The only part of this that should be any sort of problem is the very last part,

\frac{d}{dt}(\sqrt{\ln x})

. But by using the chain rule, this becomes

\frac{d}{dx}(\sqrt{\ln x})\frac{dx}{dt}

- and you aleady know what

\frac{dx}{dt}

is.

Reply 8

RDKGames

Study Forum Helper

Original post by Yatayyat

How have you arrived to this equation?
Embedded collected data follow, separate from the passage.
-- ==== Sys2Proof/Tests/Slice0.lean ====
section
/-! SUPPORT. Tests of the model: every check of `Instr.wf` refuses an ill-formed command; one small step per family of
commands, its expected result taken from the rule it cites; and for every statement of Obligations.lean that has
hypotheses a state and operands that meet them (`witness_…`). -/

namespace Sys2Proof.Tests
open Sys2Proof Sys2Proof.Machine

/-- A switch that is up and READY, alone and the manager. -/
def up : State := { State.reset with
  glb := { State.reset.glb with ready := true, bringUp := .up, mgrSel := true } }

/-- A checked script command with opcode `op` on object (`cls`, `idx`) and its four arguments. -/
def com (op cls idx a0 a1 a2 a3 : Nat) : SeqCmd :=
  ⟨0, .script, 0, ⟨BitVec.ofNat 16 op, 0, 7, 0, BitVec.ofNat 64 (cls * 2 ^ 52 + idx), 0, BitVec.ofNat 64 a0, BitVec.ofNat 64 a1,
    BitVec.ofNat 64 a2, BitVec.ofNat 64 a3⟩, .ready, 0, 0⟩

/-- A state with one command in flight, its number 0. -/
def given (c : SeqCmd) (s : State) : State := { s with cmd := { s.cmd with inflight := [c], seqNext := 1 } }

/-! ## Ill-formed commands, one for each check of `Instr.wf` -/

def linkInfo0 : LinkInfo := ⟨1, 1, false, 0, false, false, false, false, .none, 0, false, 1⟩
def req0 : HomeReq := ⟨0, 64, some 0, .A, false, 0, false, .ok, .ok, 0, 0, 64, false, []⟩
def msg0 : Msg := ⟨1, 0, 0, 0, 0, 0, 0, 0, 0, 0, 0, 0, true, 0, .homeRead 0⟩
def host0 : Request := ⟨129, .range none 0, 0, none, false, .pcieWr, 0, 64, 0, 0, false, false, none, none, false, [], []⟩
def hw0 : PathHw := ⟨.ok, .ok, .ok, 0, none, false, false, .ok, false, none⟩

theorem test_wf_refuses_units_of_the_chassis :
    [Instr.mcFault 16, .thermtrip 16, .tempHigh 16, .coreRateLow 32, .vddCoreLoop 0 32 true 0, .refclkLost 4, .refclkReturn 4,
     .sourceLost 4, .unitJoin 65536].all (fun c => !c.wf) = true := by decide
theorem test_wf_refuses_registers :
    [Instr.registerWrite (.vf 2048) 0 0 0, .registerWrite .pf 1 0 0, .registerWrite .pf 0 0x2000000 0,
     .registerWrite (.vf 0) 0 0x2000 0, .registerWrite (.vf 0) 2 0x1000 0, .narrowAccess (.vf 2048) 0 0 true 0,
     .narrowAccess .pf 3 0 false 0].all (fun c => !c.wf) = true := by decide
theorem test_wf_refuses_rings :
    [Instr.cmdMringCtrlWrite 2 0, .sqTail 2 0, .cqHead 2 0, .descriptorFetch (.mring 2) none, .descriptorFetch (.tenant 2048) none,
     .heldRecordFlush (.vf 2048) true, .vfSqTail 2048 0, .vfCqHead 2048 0, .eqHead 2048 0, .mbSend 2048 0, .mbDone 2048 0,
     .vfCringCtrlWrite 2048 0, .vfEvqCtrlWrite 2048 0, .functionLevelReset 2048, .functionLevelResetEnd 2048].all
      (fun c => !c.wf) = true := by decide
theorem test_wf_refuses_switches :
    [Instr.fabricApplyResend 32 false, .switchJoin 32 none, .cmdFwd 32 (com 1 0 0 0 0 0 0).desc, .propFwd 32 0 0 [],
     .propFwd 0 32 0 [], .deliveryNotice 0 32, .timeReq 0 32 0 0, .flowQuiescence 32 0 0, .flowQuiescence 0 129 0,
     .flowQuiescence 0 0 4, .mrdlk 0 32 0, .mrdlk 0 0 129, .unlock 112 0 0].all (fun c => !c.wf) = true := by decide
theorem test_wf_refuses_ports :
    [Instr.hostRequest host0 hw0, .configRequest 112 .pf (.read 0), .configRequest 0 (.vf 2048) (.read 0), .portEngineStop 112,
     .portEngineRestartDone 112, .linkUp 112 linkInfo0, .equalizationFail 112 1 true, .portDown 112,
     .dpcRelease 112, .recoveryRetrainDone 112 1, .l0pNarrow 112, .l0pRestore 112, .linkPowerState 112 .l0, .portPerstN 112 true,
     .lockTimeout 112].all (fun c => !c.wf) = true := by decide
theorem test_wf_refuses_lanes :
    [Instr.eyeScanEnd 512 0 true [], .marginingCommand 512 true, .symbolLockLost 512 ⟨false, .quiet⟩, .commaLockLost 512].all
      (fun c => !c.wf) = true := by decide
theorem test_wf_refuses_domains :
    [Instr.detach 0 (.away 64 0), .cachingRead req0, .meminv req0, .writeback req0, .cleanEvict req0, .nonCachingRead req0, .nonCachingWrite req0,
     .biconflict req0, .birsp (64 * 2 ^ 40) 0 .I, .completionAck (64 * 2 ^ 40) .requester .ok, .deliveryNotice (64 * 2 ^ 40) 0,
     .snoopTimeout (64 * 2 ^ 40) 0, .dirCacheMissFill (2 ^ 27) .ok .ok 0 none, .heatSweep (2 ^ 25) none].all (fun c => !c.wf) = true := by
  decide
theorem test_wf_refuses_slots :
    [Instr.sprigWake 32, .sprigBudgetExpiry 32, .sprigTimerExpiry 32, .sageInDoorbell 32 0, .sageOutFullClear 32 0, .halt 32,
     .mbdone 32, .migrate 32, .split 32, .weight 32, .policer 32, .note 32, .propRes 0 0 32, .proposalTimeout 32 0].all
      (fun c => !c.wf) = true := by decide
theorem test_wf_refuses_sage_registers :
    [Instr.add 32 0 0 0, .sub 0 32 0 0, .and 0 0 32 0, .or 0 0 0 32, .popc 0 32 0, .addi 0 0 32 0, .ld 0 32 0 0 .ok,
     .st 0 32 0 0, .st 0 0 32 0, .br 0 9 0 0 0, .br 0 0 0 32 0, .call 0 32 0, .jumpr 0 0 32 0, .wait 0 32, .timer 0 32 0,
     .time 0 32, .heatrd 0 0 0 32 0 false, .egrd 0 0 32 0 false, .maprd 0 0 0 32, .prop 0 0 ⟨32, []⟩, .mbrd 0 32 0, .mbwr 0 32 0].all
      (fun c => !c.wf) = true := by decide
theorem test_wf_refuses_movers :
    [Instr.arbiterTick 8, .moverDecision 64 .ok, .burstEnd 64, .moverLineComplete 64 .issue, .moverWatchdog 64, .moverRestartDone 64,
     .migrationMarkCommitted 256, .migrationFenceDrained 256, .migrationLineCopied 256 0 0 0, .migrationLineCopied 0 0 64 0, .migrationSwapCommitted 256,
     .migrationSettled 256, .migrationUndoDone 256].all (fun c => !c.wf) = true := by decide
theorem test_wf_refuses_egresses :
    [Instr.policerRelease 4096, .egressSelect 129 ⟨[], .ok⟩, .gateEntryChange 129, .gclSwitchover 129, .histSample 129,
     .histClear 129 0].all (fun c => !c.wf) = true := by decide
theorem test_wf_refuses_links :
    [Instr.idleFlit 8 ⟨0, 0, 0, 0, 0, false, 0⟩ true, .replayTimer 8 ⟨0, .ok, .ok⟩, .retrainDone 8 true, .oblTrainingStep 8 .signal,
     .creditTimeout 8 0, .creditTimeout 0 4, .sleepEntry 8, .sleep 8, .directionWake 8, .linkDrainTimeout 8,
     .messageRelease 8 msg0, .flowRestart 0 { msg0 with srcSwitch := 32 }, .gap 0 { msg0 with destSwitch := 32 },
     .intx 0 { msg0 with srcIngress := 129 }, .sideband 0 { msg0 with vc := 4 }, .sidebandOut 8 msg0].all
      (fun c => !c.wf) = true := by decide
theorem test_wf_refuses_events_and_channels :
    [Instr.evtPendWrite 64 0, .evtMaskWrite 64 0, .winDenyInfoWrite 64 0, .coalescerTimer 8192, .msixUnmask 8192, .fastTrip 32,
     .seated 32, .prsntMismatch 32, .inrushTimeout 32, .autoRelease 32, .hostPowerControl 32 true, .wakeN 32 true,
     .reloadComplete (some 64) none, .reloadComplete none (some 112)].all (fun c => !c.wf) = true := by decide
theorem test_wf_accepts_the_last_units :
    [Instr.mcFault 15, .br 0 8 31 31 0, .registerWrite (.vf 2047) 2 0xFF8 0, .registerWrite .pf 0 0x1FFFFF8 0, .mbDone 2047 0,
     .reloadComplete (some 63) (some 111), .gap 7 { msg0 with vc := 3 }].all (fun c => c.wf) = true := by decide
/-- The table gives no row any bits (spec/opcode_table.json), so no word spells a command. -/
theorem test_no_word_spells_a_command : decodeTableWord 8 0 = none ∧ decodeTableWord 64 0xFFFFFFFFFFFFFFFF = none := by decide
I’m sort of confused on this part

Basically, you cannot 'threat sqrt ln(x) as a constant' in the process of differentiation with respect to t.

This is because x is a non-constant function of t (the hint is that dx/dt is non zero!)

So, you need to use implicit differentiation along with product rule to differentiate y with respect to t.

(edited 4 years ago)

Reply 9

Yatayyat

Thanks so I have obtained dy/dt now from using implicit differentiation which had involved using product rule and chain rule when sqrt(lnx) wrt x

I used my dy/dt expression in part c) to get a k value of 2*sqrt(ln2)?

Is this okay?

(edited 4 years ago)

Reply 10

Yatayyat

Here is another Q that I have tried also

Screenshot 2020-02-05 at 19.38.38.png

This one seems to have a bit less differentiation but I have given this as my answers?

Reply 11

Pangol

Original post by Yatayyat

Thanks so I have obtained dy/dt now from using implicit differentiation which had involved using product rule and chain rule when sqrt(lnx) wrt x

I used my dy/dt expression in part c) to get a k value of 2*sqrt(ln2)?

Is this okay?

That's what I got, so I hope it's right!

If I were you, I would use the expression for dx/dt from (a) at the end of (b). Your dy/dt isn't really finished otherwise. There's no need to wait until you're working out the value of k in (c).